Falta de responsabilidade entre TI e segurança, em vez de ter responsabilidades claras definidas.
A Lacuna Entre a Correção e a Gestão de Riscos
Embora manter-se atualizado com os patches seja importante para segurança, conformidade de TI e gestão de risco, é apenas uma peça do quebra-cabeças e deve ser considerado dentro do contexto mais amplo da sua postura geral de segurança.
Patches não são equivalentes a redução de risco
As Vulnerabilidades e Exposições Comuns (CVEs) são um elemento importante para avaliar o risco, mas as contagens de CVE, por si, são um fraco indicador de exposição real. As equipas de TI e segurança também precisam considerar fatores como a explorabilidade e o impacto dos ativos afetados para avaliar corretamente o risco e priorizar quais vulnerabilidades abordar primeiro.

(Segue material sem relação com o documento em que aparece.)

/-- Settles O16: RES and QR stand in the footprints of their five commands, and no command reads them. -/
theorem resultRegistersAreWrittenByFiveAndReadByNone :
    Obligations.ResultRegistersAreWrittenByFiveAndReadByNone := by
  refine ⟨fun i s t h => ?commands, fun h s t hm hreset => ?host, fun i s t r q h => exec_withResults r q h⟩
  case commands =>
    obtain ⟨u, rfl⟩ := exec_eq_footprint h
    cases i with
    | mapOrder => exact ⟨fun _ => .inl rfl, fun hne => absurd rfl hne⟩
    | mapBps => exact ⟨fun _ => .inr rfl, fun hne => absurd rfl hne⟩
    | chQ => exact ⟨fun hne => absurd rfl hne, fun _ => .inl rfl⟩
    | chLogq => exact ⟨fun hne => absurd rfl hne, fun _ => .inr (.inl rfl)⟩
    | llrBit bs idx pos => exact ⟨fun hne => absurd rfl hne, fun _ => .inr (.inr ⟨bs, idx, pos, rfl⟩)⟩
    | _ => exact ⟨fun hne => absurd rfl hne, fun hne => absurd rfl hne⟩
  case host =>
    obtain ⟨rfl, -⟩ | ⟨-, rfl⟩ | rfl | ⟨-, hw⟩ := hostMove_cases hm
    · exact absurd rfl hreset
    · obtain ⟨-, e⟩ | ⟨-, e⟩ := hostStart_cases s <;> rw [e] <;> exact ⟨rfl, rfl⟩
    · exact ⟨rfl, rfl⟩
    · cases hw <;> exact ⟨rfl, rfl⟩

/-- Settles O17: DI and DQ stand in the footprints of three commands, and two more read them. -/
theorem dataRegistersAreTouchedByFiveCommands : Obligations.DataRegistersAreTouchedByFiveCommands := by
  refine ⟨fun i s t h hne => ?written, fun i s t x y h => exec_withData x y h,
    fun s t y h => exec_chSet_withDq y h, fun s x hr => ⟨?_, ?_, ?_, ?_⟩⟩
  case written =>
    obtain ⟨u, rfl⟩ := exec_eq_footprint h
    cases i with
    | bufLoad bs idx => exact .inl ⟨bs, idx, rfl⟩
    | mapGet idx => exact .inr (.inl ⟨idx, rfl⟩)
    | chTxs => exact .inr (.inr rfl)
    | _ => exact absurd ⟨rfl, rfl⟩ (not_and_or.2 hne)
  · exact hostReadReg_between_runs hr (by decide)
  · exact hostReadReg_between_runs hr (by decide)
  · exact hostMove_between_runs hr _
  · exact hostMove_between_runs hr _

/-- Settles O18: the mapper's state stands in the footprints of its own commands. -/
theorem mapperStateIsWrittenByItsCommands : Obligations.MapperStateIsWrittenByItsCommands := by
  intro i s t h hinit
  obtain ⟨u, rfl⟩ := exec_eq_footprint h
  cases i with
  | mapInit o => exact absurd rfl (hinit o)
  | mapInstall => exact ⟨rfl, rfl, fun hne => absurd rfl hne, fun _ => rfl, fun _ => rfl⟩
  | modBind e => exact ⟨rfl, rfl, fun _ => ⟨rfl, rfl⟩, fun hne => absurd rfl (hne e), fun _ => rfl⟩
  | demBind e => exact ⟨rfl, rfl, fun _ => ⟨rfl, rfl⟩, fun _ => rfl, fun hne => absurd rfl (hne e)⟩
  | _ => exact ⟨rfl, rfl, fun _ => ⟨rfl, rfl⟩, fun _ => rfl, fun _ => rfl⟩

/-- Settles O19: a footprint holds the destination buffer and no other. -/
theorem onlyTheDestinationBufferIsWritten : Obligations.OnlyTheDestinationBufferIsWritten := by
  intro i s t b h hb
  suffices hbuf : t.buf b = s.buf b from ⟨hbuf, sbWord_of_buf_eq hbuf⟩
  have other {bd : BufId} (hbd : some bd ≠ some b) : b ≠ bd := fun e => hbd (congrArg some e.symm)
  obtain ⟨u, rfl⟩ := exec_eq_footprint h
  cases i with
  | bufMake bd len => exact buf_setBuf_of_ne s _ (other hb)
  | bufStore bd idx => exact buf_setBuf_of_ne s _ (other hb)
  | bufCopy bd bs => exact buf_setBuf_of_ne s _ (other hb)
  | modulate bd => exact buf_setBuf_of_ne s _ (other hb)
  | chTxb bd bs => exact buf_setBuf_of_ne s _ (other hb)
  | _ => rfl

/-- Settles O21: the outputs and the channel stand in the footprints of their own commands. -/
theorem outputsAndChannelAreWrittenByTheirCommands :
    Obligations.OutputsAndChannelAreWrittenByTheirCommands := by
  intro i s t h
  obtain ⟨u, rfl⟩ := exec_eq_footprint h
  refine ⟨fun hdemod hhard => ?bits, fun hllr => ?soft, fun hset => ?channel,
    fun hset htxs htxb => ?cursor⟩
  case bits =>
    cases i with
    | demod bs => exact absurd rfl (hdemod bs)
    | demodLlr bs hard =>
      cases hard with
      | true => exact absurd rfl (hhard bs)
      | false => exact ⟨rfl, fun _ => rfl⟩
    | _ => exact ⟨rfl, fun _ => rfl⟩
  case soft =>
    cases i with
    | demodLlr bs hard => exact absurd rfl (hllr bs hard)
    | _ => exact ⟨rfl, fun _ => rfl⟩
  case channel =>
    cases i with
    | chSet => exact absurd rfl hset
    | _ => exact ⟨rfl, rfl, fun _ => rfl⟩
  case cursor =>
    cases i with
    | chSet => exact absurd rfl hset
    | chTxs => exact absurd rfl htxs
    | chTxb bd bs => exact absurd rfl (htxb bd bs)
    | _ => rfl

/-- Settles O55: power-on and RESET leave one state, but for the parameters, the key and the oracle's answers. -/
theorem resetRestoresEveryRegister : Obligations.ResetRestoresEveryRegister := by
  refine ⟨fun s => ⟨_, hostMove_reset s, rfl⟩, fun t ht => ?_⟩
  obtain ⟨p, key, answers, rfl⟩ :
      ∃ p key answers, t = { State.afterReset p key with oracle := answers } := by
    obtain ⟨s, hs⟩ | ⟨p, rfl⟩ := ht
    · rw [hostMove_reset] at hs
      exact ⟨s.params, s.fresh, s.oracle, (Host.Outcome.next.inj hs).symm⟩
    · exact ⟨p, 0, [], rfl⟩
  simp [State.afterReset, State.cap, State.buf, Buffer.unmade]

A Visibilidade Pontual Deteriora-se Rapidamente
A segurança exige uma visibilidade contínua e em tempo real, não apenas instantâneos de momentos específicos. Scans semanais, mensais ou (ainda pior) trimestrais falham em ambientes modernos e dinâmicos, e criam grandes lacunas na visibilidade onde vulnerabilidades podem persistir despercebidas entre os scans. Adicione a isto o risco imposto por dispositivos não geridos, juntamente com os riscos adicionais que aceita com cada aplicação de terceiros, e precisa de visibilidade contínua para proteger os seus endpoints e a rede.
A Priorização Manual Não Escala
Como avalia o risco e prioriza as ameaças? As folhas de cálculo podem ser inconsistentes, e o julgamento ad hoc baseado em dados limitados (ou pior, instintos) pode ser extremamente pouco confiável. A má priorização não só expõe os seus sistemas a riscos adicionais, mas também afeta as suas operações e desperdiça tempo em correções de baixa prioridade. Precisa de ferramentas que possam avaliar e priorizar ameaças de acordo com as suas políticas, para que possa identificar as mais significativas.

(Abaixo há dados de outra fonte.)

/-! ### Cores (R391, R393, R397) -/

/-- CORE_STEP. -/
def Chip.coreStep (c : Chip) (i : Nat) : Chip :=
  let u := c.core i
  if u.state = .monitor then c.setCore i { u with state := .stepping, resumeStep := false, brkAt := none } else c
/-- The stepped instruction ends with the next instruction at `pc` (R391, Table 13.3). -/
def Chip.coreStepEnd (c : Chip) (i pc : Nat) : Chip :=
  let u := c.core i
  if u.state = .stepping then
    if u.resumeStep then (c.setCore i { u with state := .running, pc := pc % 2 ^ 32, cause := 4, resumeStep := false }).settle
    else c.setCore i { u with state := .monitor, pc := pc % 2 ^ 32, cause := 4 }
  else c
/-- A halt reaches a core that holds no monitor, or one whose monitor area is being written: what Table 18.3 then leaves open
(R22, R157). -/
def Core.mishalt (u : Core) : Core := { u with odd := Nat.max u.odd (if u.half ≠ 0 then 2 else if u.monitor then 0 else 1) }
/-- A core with a pending halt enters MONITOR at its next instruction boundary (R375, R377). -/
def Chip.debugEntry (c : Chip) (t i pc : Nat) : Chip :=
  let u := c.core i
  if u.state = .running ∧ u.pend ≠ [] then
    (c.setCore i { u.mishalt with state := .monitor, cause := firstCause u.pend, pend := [], pc := pc % 2 ^ 32, haltAt := t + 1 }).seeStop
  else c
/-- The core is at the boundary before `pc` and entered MONITOR there in this very cycle: further comparators match there too. -/
def Core.haltedNow (u : Core) (t pc : Nat) : Bool := u.state == .monitor && u.haltAt == t + 1 && u.pc == pc
/-- A hit halts its core (R377, R393): the first HIT of the boundary gives the cause. -/
def Core.takeHit (u : Core) (t cz pc : Nat) : Core :=
  if u.state = .monitor then { u with cause := if 0x40 ≤ u.cause then u.cause else cz }
  else { u.mishalt with state := .monitor, cause := cz, pend := [], pc := pc % 2 ^ 32, resumeStep := false, skipBrk := none, haltAt := t + 1 }
/-- A breakpoint of a core matches as it is about to execute the instruction at `pc`; `first` when that is the first instruction
since its resume (R393). -/
def Chip.brkHit (c : Chip) (f t i n pc : Nat) (first : Bool) : Chip :=
  let u := c.core i
  let b := tget {} u.brk n
  if (u.state = .running ∨ u.haltedNow t pc) ∧ (u.brkOdd ≠ 0 ∨ b.en ∧ b.addr = pc ∧ !(first && u.skipBrk == some pc)) then
    let cz := hitCause b.reach n
    let u' := { u.takeHit t cz pc with brkAt := some pc, brk := tput {} u.brk n { b with hit := true } }
    (((c.setCore i u').raise 1 (coreUnit f i) cz).reach t (i / 2) b.reach).seeStop
  else c
/-- A watchpoint of a core matches an access of the instruction before `pc` (R391, R393). -/
def Chip.wpHit (c : Chip) (f t i n pc : Nat) : Chip :=
  let u := c.core i
  let b := tget {} u.wp n
  if (u.state = .running ∨ u.state = .stepping ∨ u.haltedNow t pc) ∧ (u.brkOdd ≠ 0 ∨ b.en) then
    let cz := hitCause b.reach (8 + n)
    let u' := { u.takeHit t cz pc with wp := tput {} u.wp n { b with hit := true } }
    (((c.setCore i u').raise 1 (coreUnit f i) cz).reach t (i / 2) b.reach).seeStop
  else c
/-- HIT of source `src` (Table 13.2) in core or engine `i` (R393, R394): 0–7 breakpoint, 8–11 watchpoint, 12 comparator. -/
def Chip.hit (c : Chip) (f t : Nat) (engine : Bool) (i src pc : Nat) (first : Bool) : Chip :=
  if engine then
    let u := c.eng i
    let i' := (u.current + 1) % 2 ^ 32
    if src = 12 ∧ u.brkOdd ≠ 0 then
      (if u.state = .running then (c.setEng i { u with cmpEn := true, cmpAfter := true, cmpStream := 0, cmpIndex := u.current }).complete f t i else c)
    else if src = 12 ∧ (u.state = .running ∨ u.haltNow t) ∧ (u.hitsAfter u.current ∨ (i' < u.len ∧ u.hitsBefore i')) then c.complete f t i else c
  else if src < 8 then c.brkHit f t i src pc first
  else if src < 12 then c.wpHit f t i (src - 8) pc
  else c

/-- The default monitor answers on this core (R22, R436). -/
def Core.answers (u : Core) : Bool := u.state == .monitor && u.monitor
/-- A hub write to MBX_IN (R397). A monitor that has taken a CTX_WRITE word awaits the value (Table 15.1). -/
def Core.mbxInWrite (u : Core) (w : Word) : Core :=
  let wr := if u.answers && u.inFull && u.monWr.isNone && fld u.mbxIn.toNat 28 4 == 2 then some (fld u.mbxIn.toNat 0 6) else u.monWr
  { u with mbxIn := w, inFull := true, monWr := wr }
/-- What the default monitor does with the word it reads from MBX_IN: the reply, if any (Table 15.1). -/
def Core.monitorReply (u : Core) : Core × Option Word :=
  let v := u.mbxIn.toNat
  let u' := { u with inFull := false }
  match u.monWr with
  | some i => ({ u' with ctx := tput 0 u.ctx i u.mbxIn, monWr := none }, some 0)
  | none =>
    if fld v 28 4 = 1 then (u', some (tget 0 u.ctx (fld v 0 6)))
    else if fld v 28 4 = 2 then ({ u' with monWr := some (fld v 0 6) }, none)
    else if fld v 28 4 = 3 then (u', some 0x4D4E0001)
    else (u', some 0xFFFFFFFF)
/-- A core writes MBX_OUT: OUT_FULL and a MAILBOX alert (R397). A core whose default monitor holds an unread command
writes that command's reply; any other core writes the word `w` of its own program, as does a staged monitor that does not
answer Table 15.1: the misuse of R436. -/
def Chip.mbxOut (c : Chip) (f i : Nat) (w : Word) : Chip :=
  let u := c.core i
  if u.answers && u.inFull then
    let r := u.monitorReply
    match r.2 with
    | none => c.setCore i r.1
    | some x =>
      if u.staged ∧ w ≠ x then (c.setCore i { r.1 with mbxOut := w, outFull := true, odd := 3 }).raise 2 (coreUnit f i) w.toNat
      else (c.setCore i { r.1 with mbxOut := x, outFull := true }).raise 2 (coreUnit f i) x.toNat
  else (c.setCore i { u with mbxOut := w, outFull := true }).raise 2 (coreUnit f i) w.toNat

Como é a Gestão Proativa de Risco
Se a correção reativa não é suficiente, como é que seria a alternativa? A gestão proativa de riscos adota uma abordagem ativa para monitorizar e gerir dispositivos e sistemas para garantir que estão protegidos contra todas as ameaças a todo o momento.
A gestão proativa de riscos inclui:
Visibilidade contínua em dispositivos, sistemas operativos e software de terceiros, para detetar rapidamente ameaças em tempo real.

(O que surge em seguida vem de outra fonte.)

-- ==== Sys2Proof/Machine/Stops.lean ====
section
/-! DEFINITION. Stop lines and pulses, the relay, the hub's toll, stop instants and their confirmation (R92–R95, R224,
R378–R387, R400, R403, R408, R413). -/

namespace Sys2Proof.Machine

/-! ### Pads (R92–R95, R223, R224) -/

/-- EXTEST or CLAMP is in effect: the pads follow the boundary update latches (R224). -/
def State.extPads (s : State) : Bool := !s.scan.tlr && !s.scan.denied && !s.scan.lapsed && (s.scan.ir == 0 || s.scan.ir == 3)
/-- The value and the enable that the functional logic presents at an output cell (Table 8.4, R92); none where the spec gives no
value: the CLKREQ_N level, and the data and direction of the quad-SPI bus while it is in use. -/
def State.cell (s : State) (n : Nat) : Option Bool :=
  if n < 8 then some (bit s.pins.stopOut n)
  else if n < 16 then some (bit s.pins.stopEn (n - 8))
  else if n = 54 then some (s.pins.trigIdle != s.pins.trigPulse.isSome)
  else if n = 55 then some s.pins.trigEn
  else if n = 56 then some s.pins.ready
  else if n = 57 then some s.pins.readyEn
  else if n = 59 then some s.pins.pcieTx
  else if n = 61 ∨ n = 63 then some s.pins.qspiEn
  else if n = 62 ∧ !s.bursts.any (fun b => b.nor != 0) then some true
  else if 68 ≤ n ∧ n < 72 ∧ !s.pins.qspiEn then some false
  else none
/-- Level of the output whose data cell is `d` and enable cell `e`, which reads `pull` when nothing drives it: under EXTEST or
CLAMP its update latches, else the functional logic (R91, R224). -/
def State.outPad (s : State) (d e : Nat) (pull : Bool) : Bool :=
  if s.pins.inPor || s.pins.dead then pull
  else if s.extPads then (if s.scan.boundary.getLsbD e then s.scan.boundary.getLsbD d else pull)
  else if s.cell e == some true then (s.cell d).getD pull
  else pull
/-- Levels of TRIG_OUT and HUB_READY (R92, Table 3.13). -/
def State.trigPad (s : State) : Bool := s.outPad 54 55 (bit s.pins.pulls 8)
def State.readyPad (s : State) : Bool := s.outPad 56 57 false
/-- Level on STOP_N_OUT_k: the latches under EXTEST or CLAMP, the enabled output, or the board's pull. -/
def State.stopPad (s : State) (k : Nat) : Bool := s.outPad k (8 + k) (bit s.pins.pulls k)
/-- A stop line that is high re-arms the stop inputs of the chips that have seen it high before (R95). -/
def State.riseStops (s : State) : State :=
  (s.chips.map (·.1)).foldl (fun s f =>
    let c := s.chip f
    if s.stopPad (f / 16) ∧ c.seenHigh ∧ !c.stopIn then s.setChip f { c with stopIn := true } else s) s
/-- The hub samples STOP_N_OUT_k and drives the same level, when chain k is first enabled (R92). -/
def State.enableStop (s : State) (k : Nat) : State :=
  if bit s.pins.stopEn k then s
  else { s with pins := { s.pins with stopEn := s.pins.stopEn + 2 ^ k, stopOut := setFld s.pins.stopOut k 1 (b2n (s.stopPad k)) } }
/-- A line low outside a stop pulse is raised by a RESUME with ALL_UNITS (R403). -/
def State.raiseStop (s : State) (k : Nat) : State :=
  if bit s.pins.stopEn k ∧ !bit s.pins.stopOut k ∧ tget 0 s.pins.pulse k = 0 then
    { s with pins := { s.pins with stopOut := setFld s.pins.stopOut k 1 1 } }.riseStops
  else s
def State.raiseStops (s : State) (mask : Nat) : State :=
  (List.range 8).foldl (fun s k => if bit mask k then s.raiseStop k else s) s

/-! ### Stop requests (R378) -/

/-- A stop request for chain k starts or extends a pulse: the line is enabled and is high or in a pulse. -/
def State.drivable (s : State) (k : Nat) : Bool := bit s.pins.stopEn k && (tget 0 s.pins.pulse k != 0 || bit s.pins.stopOut k)
def State.drivenMask (s : State) (mask : Nat) : Nat := maskOf 8 (fun k => bit mask k && s.drivable k)
def State.pulseStart (s : State) (k : Nat) : State :=
  if s.drivable k then
    { s with pins := { s.pins with stopOut := setFld s.pins.stopOut k 1 0, pulse := tput 0 s.pins.pulse k (s.now + 1) } }
  else s
/-- A stop request for every chain of a mask, with its trace trigger at `tt` and TRIG_OUT event (R378, R497, R501). -/
def State.stopRequest (s : State) (mask tt : Nat) : State :=
  let s := (List.range 8).foldl (fun s k => if bit mask k then s.pulseStart k else s) s
  (s.traceTrigger 2 tt 0).toutEvent 1
/-- A stop pulse rises at the first AON edge at least STOP_PULSE µs after the latest request (R378). -/
def State.pulseEnd (s : State) (k : Nat) : State :=
  match tget 0 s.pins.pulse k with
  | 0 => s
  | n + 1 =>
    if aonEdge (n + 1000 * Nat.max s.run.pulse 1) ≤ s.now then
      { s with pins := { s.pins with stopOut := setFld s.pins.stopOut k 1 1, pulse := tput 0 s.pins.pulse k 0 } }.riseStops
    else s

/-! ### Stop instants and confirmation (R387, R408, R410) -/

/-- KIND's place among the kinds of one cycle: TOLL, PEAL, RELAY. -/
def kindRank (k : Nat) : Nat := if k = 2 then 0 else if k = 1 then 1 else 2
/-- A stop instant at fabric time `t` (R387): it restarts a confirmation over the union of the chains. -/
def State.stopInstant (s : State) (kind chains t : Nat) : State :=
  let r := s.run
  let same := r.stopKind != 0 && r.stopTime == t
  let kind := if same && kindRank r.stopKind < kindRank kind then r.stopKind else kind
  let chains := if same then r.stopChains ||| chains else chains
  let old := match r.confirm with | some c => c.chains | none => 0
  { s with run := { r with stopTime := t, stopKind := kind, stopChains := chains, stopNow := s.now + 1
                           stopPrev := if r.stopNow = s.now + 1 then r.stopPrev else r.stopTime
                           confirm := some { kind := kind, chains := chains ||| old, instant := t, left := [], started := false, confirmed := 0, unconfirmed := 0 } } }
/-- RUN_STOP_TIME as a first stroke of this cycle finds it (R434). -/
def State.stopRef (s : State) : Nat := if s.run.stopNow = s.now + 1 then s.run.stopPrev else s.run.stopTime
/-- PEALs that wait for HALT go on (R400). -/
def State.wakePeals (s : State) (ok un : Nat) : State :=
  s.mapItems (fun _ i =>
    if opcodeOf i.desc = 0x10 ∧ i.wait = .ctl none then
      Item.mark s.now i { i with wait := Wait.no, x := tput 0 (tput 0 i.x 1 ok) 2 un } else i)
/-- The confirmation ends: HALT activates (R387, R408). -/
def State.confirmDone (s : State) (c : Confirm) : State :=
  let s := { s with run := { s.run with confirm := none, lastConf := (c.confirmed, c.unconfirmed) } }
  let s := s.activate 168 (c.kind + place c.confirmed 8 8 + place c.unconfirmed 16 8 + place c.chains 24 8 + place c.instant 32 32)
  s.wakePeals c.confirmed c.unconfirmed
/-- Chips of the chains of a mask that `p` picks, in address order. -/
def chipsOf (mask : Nat) (p : Nat → Bool) : List Nat := (List.range 128).filter (fun f => bit mask (f / 16) && p f)
/-- CONFIRMATION_READ of chip `f` (R387): the controllers read WDA_HALT 1 µs after the instant, then 1 µs after each
read, three times at most, each with a reserved tag, once no chain of them is left idle by a DOZE. A chip no longer ADDRESSABLE is UNCONFIRMED. -/
def State.confirmRead (s : State) (f : Nat) : State :=
  match s.run.confirm with
  | none => s
  | some c =>
    if !s.fastClock ∨ (List.range 8).any (fun k => bit c.chains k && (s.chain k).state == ChainState.eIdle) ∨ s.time < c.instant + 1000 ∨ !(s.chain (f / 16)).tagFree true then s
    else
      let c : Confirm := if c.started then c else { c with started := true, left := (chipsOf c.chains s.addressable).map (fun f => (f, 0, c.instant + 1000)) }
      let c : Confirm := match c.left.find? (fun p => p.1 == f) with
        | none => c
        | some (_, n, due) =>
          if s.time < due then c
          else if s.addressable f ∧ !(s.chip f).inReset ∧ (s.chip f).stopSeen then
            { c with left := c.left.filter (fun p => p.1 != f), confirmed := c.confirmed + 1 }
          else if !s.addressable f ∨ (s.chip f).inReset ∨ 3 ≤ n + 1 then
            { c with left := c.left.filter (fun p => p.1 != f), unconfirmed := c.unconfirmed + 1 }
          else { c with left := c.left.map (fun p => if p.1 = f then (f, n + 1, s.time + 1000) else p) }
      let s := { s with run := { s.run with confirm := some c } }
      if c.left = [] then s.confirmDone c else s

/-! ### The relay (R381, R382, R387) -/

/-- A relay stop request: one that only extends pulses in progress makes no stop instant. -/
def State.relayRequest (s : State) : State :=
  let m := s.run.relayMask
  let ext := (List.range 8).all (fun k => !bit m k || tget 0 s.pins.pulse k != 0)
  let s := { s with run := { s.run with relayCnt := satAdd s.run.relayCnt 1 32, relayFired := true, lastRelay := s.now + 1 } }
  let s := s.stopRequest m s.time
  if ext then s else s.stopInstant 3 m s.time
/-- A fall of STOP_N_IN_k (R381, R501). -/
def State.stopInFall (s : State) (k : Nat) : State :=
  if k < 8 ∧ !s.stopInPad k ∧ !bit s.pins.stopInLow k ∧ !s.pins.inPor ∧ !s.pins.dead then
    let s := { s with pins := { s.pins with stopInLow := s.pins.stopInLow + 2 ^ k } }
    let s := s.toutEvent 2
    if s.run.relayEn ∧ s.run.relayMask ≠ 0 then s.relayRequest else s
  else s
/-- The relay through a UNIT_HALT alert of REACH 3 (R382). -/
def State.alertRelay (s : State) : State :=
  if s.run.relayEn ∧ s.run.relayMask ≠ 0 ∧ s.fastClock ∧ (s.run.lastRelay = 0 ∨ s.run.lastRelay + 10000 ≤ s.now + 1) then s.relayRequest else s

/-! ### The hub's toll (R383–R386) -/

def TollState.code : TollState → Nat
  | .none_ => 0 | .armed => 1 | .waitTrig => 2 | .arming => 3
/-- The chain controllers issue what tags and chip sequences allow of their own activity: the four frames of an arming
(R386) in one sequence, or the first write of a rediscovery (R354). -/
def State.armPump (s : State) : State :=
  s.run.armQ.foldl (fun s q =>
    let f := q.1
    let c := s.chain (f / 16)
    let drop := { s with run := { s.run with armQ := s.run.armQ.filter (· != q) } }
    if q.2 = 0 then
      if !s.addressable f then
        let r := { drop.run with arming := drop.run.arming.filter (· != f) }
        { drop with run := if r.arming = [] ∧ r.tollState = TollState.arming then { r with tollState := TollState.armed } else r }
      else if c.txns.length + 4 ≤ 64 ∧ !(c.locks.any (fun l => l.1 == f % 16)) then
        let t := s.run.tollT
        let s := drop.sendTxn (.arm f) f true (wdaBase + 0x300) 8 (leBytes 8 (lo32 t))
        let s := s.sendTxn (.arm f) f true (wdaBase + 0x304) 8 (leBytes 8 (hi32 t))
        let s := s.sendTxn (.arm f) f true (wdaBase + 0x308) 8 (leBytes 8 1)
        s.sendTxn (.arm f) f false (wdaBase + 0x308) 8 []
      else s
    else if c.state ≠ ChainState.up ∨ c.reach ≤ f % 16 ∨ !c.isPresent (f % 16) then drop
    else if c.tagFree true then drop.sendTxn (.rediscover f) f true (wdaBase + 4) 8 (leBytes 8 (f + 2 ^ 31))
    else s) s
/-- The trigger of a toll in WAIT_TRIG: E and T are fixed and arming starts (R385). -/
def State.tollTrigger (s : State) (active : Bool) (stamp : Nat) : State :=
  if s.run.tollState = TollState.waitTrig ∧ bit s.run.tollEdge (if active then 0 else 1) ∧ s.fastClock then
    let fs := chipsOf s.run.tollMask s.addressable
    let r := s.run
    { s with run := { r with trigEdge := s.edgeTime, trigStamp := stamp, tollT := (s.edgeTime + r.tollOffset) % 2 ^ 64, backup := true,
                             tollState := if fs = [] then TollState.armed else TollState.arming, arming := fs,
                             armQ := r.armQ ++ fs.map (fun f => (f, 0)) } }.armPump
  else s
/-- At T the hub stops the chains of its toll (R384). -/
def State.backupStop (s : State) : State :=
  let r := s.run
  if r.backup ∧ r.tollT ≤ s.time ∧ s.fastClock then
    let s := { s with run := { r with backup := false, tollState := TollState.none_, tollCnt := satAdd r.tollCnt 1 32 } }
    if r.tollMask = 0 then s
    else (s.stopRequest r.tollMask r.tollT).stopInstant 2 r.tollMask r.tollT
  else s
/-- At AT by hub time a timed RESUME with ALL_UNITS raises the low lines of its chains (R403). -/
def State.timedRaise (s : State) : State :=
  let due := s.run.raises.filter (fun p => p.1 ≤ s.time)
  due.foldl (fun s p => s.raiseStops p.2) { s with run := { s.run with raises := s.run.raises.filter (fun p => s.time < p.1) } }

end Sys2Proof.Machine
end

Priorização baseada no risco que calcula ameaças com base em CVEs, severidade e exposição, para que as equipas de TI possam focar-se nas ameaças que mais importam.
Ferramentas de automação para reduzir a fadiga de decisão e o esforço manual, libertando tempo para os agentes se concentrarem em questões mais urgentes enquanto executam tarefas rapidamente.
Ciclos de feedback que confirmam a remediação e reduzem problemas repetidos, permitindo que você verifique a segurança e tenha registos claros para auditorias.
Mudança do Volume de Patches para Priorização Baseada no Risco
Se está pronto para adotar a priorização baseada no risco, o primeiro passo é mudar a sua perspetiva. Em vez de se concentrar em implantar um grande volume de patches o mais rapidamente possível, priorize primeiro as ameaças mais críticas.
A priorização baseada em riscos requer a avaliação de vulnerabilidades através de múltiplas perspetivas, não apenas com base em pontuações de gravidade.
Nem todas as vulnerabilidades merecem a mesma urgência
Embora todas as vulnerabilidades devam ser tratadas mais cedo ou mais tarde, nem todas representam a mesma ameaça. O Common Vulnerability Severity System (CVSS) é uma boa fonte para identificar quais vulnerabilidades são as mais críticas, mas também é necessário considerar a probabilidade de uma vulnerabilidade ser explorada e o impacto que isso poderia ter no seu negócio. Isso ajudará a priorizar vulnerabilidades para que as críticas recebam a urgência que merecem, enquanto as menos críticas podem esperar.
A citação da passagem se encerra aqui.